3.   HPEs in June–July 2020
  • Precipitation in June–July 2020 over YHRV was characterized by the long persistence, wide extent, and record-breaking accumulated amount (Chen et al., 2020; Zhang et al., 2020). From the time–latitude cross section of the daily precipitation along 112°–121°E, it can be seen that, although the rainband showed north–south oscillation, heavy precipitation fell steadily in YHRV (Fig. 3a). Out of the 61 days in June and July, 30 days underwent precipitation no less than 50 mm day−1 over at least 5% stations in YHRV (Fig. 3b). According to Niu et al. (2018), days with 50 mm or more precipitation accumulation at no less than 15 neighboring grids (0.5° × 0.5° grid) over YHRV are first identified objectively. Based on subjectively examining the onset, evolution, and retreat of key synoptic processes from the daily synoptic charts, the identified heavy precipitation days belonging to the same synoptic process are classified into one HPE. Ultimately, a total of 16 HPEs are identified over YHRV in June–July 2020, durations of which are marked by the red horizontal lines in Fig. 3b.
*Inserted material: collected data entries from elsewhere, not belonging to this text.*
-- ==== Sys2Proof/Decode.lean ====
section
/-! DEFINITION. Decoding of 32-bit words (R69 to R73, R89, R90), of members (R74 to R76, R92, R93) and of convoy
headers (R26), and the encoder written from the same tables. Both sides go through one split of a word into fields. -/

namespace Sys2Proof

/-- Why a word or member is not an instruction (R90, R93). -/
inductive DecodeError where
  | opcode        -- the opcode is not assigned
  | function      -- a function value or sub-field holds a value that is not defined
  | reserved      -- a field that must be zero is not
  | rounding      -- a rounding code outside 0 to 5
  | tag           -- a reserved tag code
  deriving DecidableEq, Repr

/-- Element tag codes (R45). -/
def Tag.code : Tag → BitVec 5
  | .int4 => 0x00#5 | .uint4 => 0x01#5 | .int8 => 0x02#5 | .uint8 => 0x03#5 | .int16 => 0x04#5 | .uint16 => 0x05#5
  | .int32 => 0x06#5 | .uint32 => 0x07#5 | .int64 => 0x08#5 | .uint64 => 0x09#5 | .tern => 0x0A#5 | .e2m1 => 0x0B#5
  | .e4m3 => 0x0C#5 | .e5m2 => 0x0D#5 | .fp16 => 0x0E#5 | .bf16 => 0x0F#5 | .fp32 => 0x10#5 | .fp64 => 0x11#5
  | .mxe2m1 => 0x12#5 | .mxe4m3 => 0x13#5 | .mxe5m2 => 0x14#5 | .mxint8 => 0x15#5

/-- The tag of a code, none for 0x16 to 0x1F (R45). -/
def Tag.ofCode (c : BitVec 5) : Option Tag :=
  match c.toNat with
  | 0x00 => some .int4 | 0x01 => some .uint4 | 0x02 => some .int8 | 0x03 => some .uint8 | 0x04 => some .int16
  | 0x05 => some .uint16 | 0x06 => some .int32 | 0x07 => some .uint32 | 0x08 => some .int64 | 0x09 => some .uint64
  | 0x0A => some .tern | 0x0B => some .e2m1 | 0x0C => some .e4m3 | 0x0D => some .e5m2 | 0x0E => some .fp16
  | 0x0F => some .bf16 | 0x10 => some .fp32 | 0x11 => some .fp64 | 0x12 => some .mxe2m1 | 0x13 => some .mxe4m3
  | 0x14 => some .mxe5m2 | 0x15 => some .mxint8 | _ => none

/-- Rounding codes (R53). -/
def Rnd.code : Rnd → BitVec 3
  | .dyn => 0#3 | .rne => 1#3 | .rtz => 2#3 | .rdn => 3#3 | .rup => 4#3 | .sr => 5#3

/-- The rounding of a code (R53). -/
def Rnd.ofCode (c : BitVec 3) : Option Rnd :=
  match c.toNat with
  | 0 => some .dyn | 1 => some .rne | 2 => some .rtz | 3 => some .rdn | 4 => some .rup | 5 => some .sr | _ => none

/-- Reduction codes (R75). -/
def RedOp.code : RedOp → BitVec 3
  | .sum => 0#3 | .min => 1#3 | .max => 2#3 | .and => 3#3 | .or => 4#3 | .xor => 5#3

/-- The reduction of a code (R75). -/
def RedOp.ofCode (c : BitVec 3) : Option RedOp :=
  match c.toNat with
  | 0 => some .sum | 1 => some .min | 2 => some .max | 3 => some .and | 4 => some .or | 5 => some .xor | _ => none

/-- Conditions of VCMP (R155). -/
def VCond.code : VCond → BitVec 3
  | .eq => 0#3 | .ne => 1#3 | .lt => 2#3 | .le => 3#3 | .gt => 4#3 | .ge => 5#3 | .un => 6#3

/-- The condition of a code (R155). -/
def VCond.ofCode (c : BitVec 3) : Option VCond :=
  match c.toNat with
  | 0 => some .eq | 1 => some .ne | 2 => some .lt | 3 => some .le | 4 => some .gt | 5 => some .ge | 6 => some .un
  | _ => none

/-- Conditions of FCMP (R117). -/
def FCond.code : FCond → BitVec 3
  | .eq => 0#3 | .lt => 1#3 | .le => 2#3 | .un => 3#3 | .ne => 4#3

/-- The condition of a code (R117). -/
def FCond.ofCode (c : BitVec 3) : Option FCond :=
  match c.toNat with
  | 0 => some .eq | 1 => some .lt | 2 => some .le | 3 => some .un | 4 => some .ne | _ => none

/-- Conversion kinds (R118). -/
def CvtKind.code : CvtKind → BitVec 3
  | .s => 0#3 | .d => 1#3 | .w => 2#3 | .wu => 3#3 | .l => 4#3 | .lu => 5#3

/-- The kind of a code (R118). -/
def CvtKind.ofCode (c : BitVec 3) : Option CvtKind :=
  match c.toNat with
  | 0 => some .s | 1 => some .d | 2 => some .w | 3 => some .wu | 4 => some .l | 5 => some .lu | _ => none

/-- AMO operation codes (R290). -/
def AmoOp.code : AmoOp → BitVec 4
  | .add => 0#4 | .and => 1#4 | .or => 2#4 | .xor => 3#4 | .min => 4#4 | .max => 5#4 | .minu => 6#4 | .maxu => 7#4
  | .swap => 8#4

/-- The AMO operation of a code (R290). -/
def AmoOp.ofCode (c : BitVec 4) : Option AmoOp :=
  match c.toNat with
  | 0 => some .add | 1 => some .and | 2 => some .or | 3 => some .xor | 4 => some .min | 5 => some .max
  | 6 => some .minu | 7 => some .maxu | 8 => some .swap | _ => none

/-- VAMO operation codes (R279). -/
def VAmoOp.code : VAmoOp → BitVec 3
  | .add => 0#3 | .min => 1#3 | .max => 2#3 | .and => 3#3 | .or => 4#3 | .xor => 5#3

/-- The VAMO operation of a code (R279). -/
def VAmoOp.ofCode (c : BitVec 3) : Option VAmoOp :=
  match c.toNat with
  | 0 => some .add | 1 => some .min | 2 => some .max | 3 => some .and | 4 => some .or | 5 => some .xor | _ => none

/-- Order codes (R279). -/
def Order.code : Order → BitVec 2
  | .rlx => 0#2 | .acq => 1#2 | .rel => 2#2 | .ar => 3#2

/-- The order of a code (R279). -/
def Order.ofCode (c : BitVec 2) : Order :=
  match c.toNat with
  | 0 => .rlx | 1 => .acq | 2 => .rel | _ => .ar

/-- Scope codes (R258). -/
def Scope.code : Scope → BitVec 3
  | .hart => 0#3 | .gang => 1#3 | .stack => 2#3 | .module => 3#3 | .system => 4#3

/-- The scope of a code (R258). -/
def Scope.ofCode (c : BitVec 3) : Option Scope :=
  match c.toNat with
  | 0 => some .hart | 1 => some .gang | 2 => some .stack | 3 => some .module | 4 => some .system | _ => none

/-- Log-set kinds (R295). -/
def LogSet.code : LogSet → BitVec 2
  | .group => 0#2 | .host => 1#2 | .gang => 2#2

/-- The log-set kind of a code (R295). -/
def LogSet.ofCode (c : BitVec 2) : Option LogSet :=
  match c.toNat with
  | 0 => some .group | 1 => some .host | 2 => some .gang | _ => none

/-- Cluster codes of VSETL (R128). -/
def Clus.code : Clus → BitVec 3
  | .keep => 0#3 | .c1 => 1#3 | .c2 => 2#3 | .c4 => 3#3 | .c8 => 4#3 | .c16 => 5#3

/-- The cluster operand of a code (R128). -/
def Clus.ofCode (c : BitVec 3) : Option Clus :=
  match c.toNat with
  | 0 => some .keep | 1 => some .c1 | 2 => some .c2 | 3 => some .c4 | 4 => some .c8 | 5 => some .c16 | _ => none

/-- BCMP conditions (R328). -/
def BCond.code : BCond → BitVec 2
  | .eq => 0#2 | .ne => 1#2 | .lt => 2#2 | .ge => 3#2

/-- The BCMP condition of a code (R328). -/
def BCond.ofCode (c : BitVec 2) : BCond :=
  match c.toNat with
  | 0 => .eq | 1 => .ne | 2 => .lt | _ => .ge

/-! ## The fields of a 32-bit word -/

/-- A 32-bit word cut as format S3 cuts it (R69); every other format joins neighbouring fields of it. -/
structure F32 where
  f : BitVec 10
  b : BitVec 5
  a : BitVec 5
  d : BitVec 5
  op : BitVec 7
  deriving DecidableEq, Repr

/-- The fields of a word (R69). -/
def F32.split (w : BitVec 32) : F32 :=
  { f := w.extractLsb' 22 10, b := w.extractLsb' 17 5, a := w.extractLsb' 12 5, d := w.extractLsb' 7 5,
    op := w.extractLsb' 0 7 }

/-- The word of its fields (R69). -/
def F32.join (x : F32) : BitVec 32 := x.f ++ x.b ++ x.a ++ x.d ++ x.op

/-- imm15 of formats SI and SC, [31:17]. -/
def F32.immI (x : F32) : BitVec 15 := x.f ++ x.b
/-- imm15 of format SB, [31:22] and [11:7]. -/
def F32.immB (x : F32) : BitVec 15 := x.f ++ x.d
/-- imm20 of formats SJ and SU, [31:12]. -/
def F32.imm20 (x : F32) : BitVec 20 := x.f ++ x.b ++ x.a

/-- Fields of format S3. -/
def F32.s3 (op : BitVec 7) (f : BitVec 10) (b a d : BitVec 5) : F32 := ⟨f, b, a, d, op⟩
/-- Fields of formats SI and SC. -/
def F32.si (op : BitVec 7) (imm : BitVec 15) (a d : BitVec 5) : F32 :=
  ⟨imm.extractLsb' 5 10, imm.extractLsb' 0 5, a, d, op⟩
/-- Fields of format SB. -/
def F32.sb (op : BitVec 7) (imm : BitVec 15) (b a : BitVec 5) : F32 :=
  ⟨imm.extractLsb' 5 10, b, a, imm.extractLsb' 0 5, op⟩
/-- Fields of formats SJ and SU. -/
def F32.sj (op : BitVec 7) (imm : BitVec 20) (d : BitVec 5) : F32 :=
  ⟨imm.extractLsb' 10 10, imm.extractLsb' 5 5, imm.extractLsb' 0 5, d, op⟩

/-- The function field of a form with a fourth register or a selector in [31:27] (R71). -/
def F32.hi5 (x : F32) : BitVec 5 := x.f.extractLsb' 5 5
/-- [26:22]. -/
def F32.lo5 (x : F32) : BitVec 5 := x.f.extractLsb' 0 5

/-- Go on when the condition holds, else reject with the reason. -/
def need {α : Type} (c : Bool) (e : DecodeError) (k : Except DecodeError α) : Except DecodeError α :=
  if c then k else .error e

/-- Go on with a sub-field's meaning, else reject with the reason. -/
def needSome {α β : Type} (o : Option β) (e : DecodeError) (k : β → Except DecodeError α) : Except DecodeError α :=
  match o with
  | some x => k x
  | none => .error e

/-- Opcode 0x01 (R105). -/
def decodeInt (x : F32) : Except DecodeError Instr :=
  match x.f.toNat with
  | 0 => .ok (.add x.d x.a x.b) | 1 => .ok (.sub x.d x.a x.b) | 2 => .ok (.and x.d x.a x.b)
  | 3 => .ok (.or x.d x.a x.b) | 4 => .ok (.xor x.d x.a x.b) | 5 => .ok (.sll x.d x.a x.b)
  | 6 => .ok (.srl x.d x.a x.b) | 7 => .ok (.sra x.d x.a x.b) | 8 => .ok (.slt x.d x.a x.b)
  | 9 => .ok (.sltu x.d x.a x.b) | 10 => .ok (.min x.d x.a x.b) | 11 => .ok (.max x.d x.a x.b)
  | 12 => .ok (.mul x.d x.a x.b) | 13 => .ok (.mulh x.d x.a x.b) | 14 => .ok (.mulhu x.d x.a x.b)
  | 15 => .ok (.div x.d x.a x.b) | 16 => .ok (.divu x.d x.a x.b) | 17 => .ok (.rem x.d x.a x.b)
  | 18 => .ok (.remu x.d x.a x.b)
  | 19 => need (x.b == 0) .reserved (.ok (.clz x.d x.a))
  | 20 => need (x.b == 0) .reserved (.ok (.ctz x.d x.a))
  | 21 => need (x.b == 0) .reserved (.ok (.popc x.d x.a))
  | _ => .error .function

/-- A shift word: imm15[14:6] must be zero (R70). -/
def decodeShift (x : F32) (mk : BitVec 6 → Instr) : Except DecodeError Instr :=
  need (x.immI.extractLsb' 6 9 == 0) .reserved (.ok (mk (x.immI.extractLsb' 0 6)))
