/-- The deferred requests in the rows of a lock served (R274, R353): records and operations in key order, then the reads. -/
def State.serveDeferred (s : State) (stk : Nat) (l : RowLock) : State :=
  let t := s.stack stk
  let d := splitDeferred (fun d p => d.freed t stk l p) t.deferred
  let s := s.modStack stk fun t => { t with deferred := d.2.2, deferStall := t.deferStall && decide (deferDepth ≤ d.2.2.length) }
  let s := d.1.foldl (fun s e => s.applyEntry stk e) s
  (d.2.1.foldl State.serveRead s).drainBacklog stk

/-- A lock released under a key (R274): its rows are sealed, or torn; the lock and the release's entry are gone; and the
deferred requests are served. -/
def State.releaseLock (s : State) (stk n : Nat) (k : Key) (torn : Bool) : State :=
  match (s.stack stk).locks.find? fun e => e.1 == n with
  | none => s
  | some (_, l) =>
    let fs := l.frames
    let unsealed := fs.filter fun f => (s.stack stk).rows.look f .whole == .unsealed
    let s := if torn then s.tear stk l.gang l.log fs
      else (s.modStack stk fun t => { t with rows := unsealed.foldl (fun m f => Tbl.drop m f) t.rows }).count stk 0x120 unsealed.length
    let s := s.modStack stk fun t => (t.dropRelease n).dropLock n
    let s := (s.modStack stk fun t =>
      { t with released := if l.written.isEmpty then t.released else (k, l.written) :: t.released }).serveDeferred stk l
    let s := s.modStack stk Stack.forgetReleases
    match l.launchAt with
    | none => s
    | some (home, idx) => s.modStack home fun t => { t with
        launches := t.launches.map fun e => if e.1 = idx then (e.1, { e.2 with pubKey := e.2.pubKey.max k }) else e }

/-- BRUL's turn at the BCP. -/
def Stack.brulOf (t : Stack) (n : Nat) : Option BankCmd :=
  match t.bcpq.find? fun c => c.lock == n && (match c.instr with | .brul .. => true | _ => false) with
  | some c => if t.workBefore c.gang c.seq || t.bcpReset.isSome then none else some c
  | none => none

/-- The gang of a lock ended, and its bank instructions are over (R316). -/
def Stack.endedLock (t : Stack) (n : Nat) : Option RowLock :=
  match t.locks.find? fun e => e.1 == n && e.2.ending && e.2.releasing == none with
  | some (_, l) =>
    if (t.bcpq.any fun x => x.gang == l.gang) || (t.channels.any fun c => (c.2.run.map fun r => r.gang) == some l.gang) then none
    else some l
  | none => none

/-- A release at the BCP: BRUL's under Ku, or that of a gang that ended under a BCP key. -/
def execRowRelease (stk n : Nat) (s : State) : Host.Outcome State Fault Refusal :=
  let t := s.stack stk
  ifUnit (isStack stk && decide (n < lockSlots)) <|
  match t.brulOf n with
  | some c =>
    let torn := match t.locks.find? fun e => e.1 == n with | some e => e.2.tear | none => false
    ((s.modStack stk fun t => t.dequeue c).releaseLock stk n c.key torn).finishBank c 0 []
  | none =>
    match t.endedLock n with
    | none => s
    | some l => if s.bankKeyReady stk then (s.takeBankKey stk).releaseLock stk n (s.bankNextKey stk) l.tear else s

/-- A member carried out without effect (R314, R315): the lock of a BRLK is given up, and what waited for it goes on; that of
a BRUL is held on. -/
def State.abortBank (s : State) (c : BankCmd) : State :=
  let s := s.modStack c.stk fun t => t.dequeue c
  let s : State := match c.instr with
    | .brlk .. =>
      (match (s.stack c.stk).locks.find? fun e => e.1 == c.lock with
      | some (_, l) => (s.modStack c.stk fun t => t.dropLock c.lock).serveDeferred c.stk l
      | none => s)
    | .brul .. => s.modStack c.stk fun t =>
      { t.dropRelease c.lock with
        locks := t.locks.map fun e => if e.1 = c.lock then (e.1, { e.2 with releasing := none }) else e }
    | _ => s
  s.finishBank c stAbort []

/-- A member acts on rows of a lock. -/
def BankCmd.touches (c : BankCmd) (l : RowLock) : Bool :=
  (List.range c.grant).any fun i =>
    (c.writes i).any l.covers || match c.instr with
      | .bseal .. => (planeRows c.a).any fun r => l.covers (frameNo (c.a0 + planeOff c.a + i) r)
      | _ => false

/-- The lease of a lock is over, no release has begun, and no microprogram runs on the lock's rows (R314): the rows are to be torn,
or, when they are, the lock to be released under a key. -/
def State.leaseOver (s : State) (stk n : Nat) : Option RowLock :=
  match (s.stack stk).locks.find? fun e => e.1 == n with
  | some (_, l) =>
    if l.effective && l.releasing == none && !l.ending && decide (l.lease ≤ (s.time stk).toNat) &&
      !((s.stack stk).channels.any fun c => match c.2.run with | some r => r.touches l || r.reads.any l.covers | none => false) &&
      (!l.expired || s.bankKeyReady stk) then some l else none
  | none => none
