/-- What a channel does next with its first up message, when the module is up (R447) and it can write: the message can be sent,
because it has room in its ring, or the one on its way has been applied at home and a path leads to the host port of its
notification (R16, R402). -/
def State.upNext (s : State) (stk ch : Nat) : Option (ChanView × List Byte) :=
  let x := (s.stack stk).chans.look ch {}
  match s.channel stk ch, x.up with
  | some c, m :: _ =>
    let go := match x.upKey with
      | none => decide ((c.produced + 2 ^ 32 - c.seen) % 2 ^ 32 < c.n)
      | some k => ((s.log (65408 + stk)).recs.all fun r => r.applied || !(r.key == some k)) &&
        s.reaches stk (portStack (notifyPort c.notify))
    if go && s.onNetwork && s.serviceReady stk then some (c, m) else none
  | _, _ => none

/-- R408: the message and its tag; once both are applied at home, up produced, and the notification. -/
def execUpMessage (stk ch : Nat) (s : State) : Host.Outcome State Fault Refusal :=
  ifUnit (isChannel stk ch) <|
  match s.upNext stk ch with
  | none => s
  | some (c, m) =>
    let s := s.readHome (sectorsIn c.desc 64)
    let i := c.produced % c.n
    let q := (c.produced + 1) % 2 ^ 32
    match ((s.stack stk).chans.look ch {}).upKey with
    | none =>
      (s.modChan stk ch fun x => { x with upKey := some (s.serviceKey stk) }).channelWrite stk
        (bytesFrom (c.up + 64 * i) m ++ bytesFrom (c.up + 64 * c.n + 8 * i) (bytesOf c.produced 8))
    | some _ =>
      ((s.modChan stk ch fun x => { x with up := x.up.drop 1, upKey := none, sent := some q }).channelWrite stk
        (bytesFrom (c.desc + 0x30) (bytesOf q 4))).send (.notify (notifyPort c.notify) c.notify q)

/-- R373, R408: a report goes to the report channel; a stack without one sends none. Until the module is up its reports wait
(R447). -/
def execReport (stk : Nat) (s : State) : Host.Outcome State Fault Refusal :=
  ifUnit (isStack stk) <|
  match (s.stack stk).reports with
  | [] => s
  | r :: rest =>
    if !s.onNetwork then s
    else
    let s := s.modStack stk fun t => { t with reports := rest }
    match (s.stack stk).report with
    | some ch => if (s.channel stk ch).isSome then s.queueUp stk ch r else s
    | none => s

end Sys2Proof.Machine
end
Some of these HPEs are connected with no interval but are not grouped into one event because the key influential synoptic process has altered. At the most concentrated stage of precipitation from 10 June to 22 July, the longest interval between the HPEs is only 3 days (Fig. 3b). Based on the 16 HPEs over YHRV in June–July 2020, the skills of the refined KISAM and the NWP model from ECMWF in forecasting heavy precipitation at the medium-to-long range are evaluated.

    Figure 3.  (a) The time–latitude cross section of daily precipitation (mm day−1) averaged along 112°–121°E from 1 June to 31 July and (b) proportion of stations with daily precipitation exceeding 50 mm in YHRV (26°–34°N, 112°–121°E). The horizontal red lines and numbers in (b) indicate the 16 HPEs identified by the object-oriented method(请作者补充蓝色和橙色图注在图b中;且the black dashed line代表什么?).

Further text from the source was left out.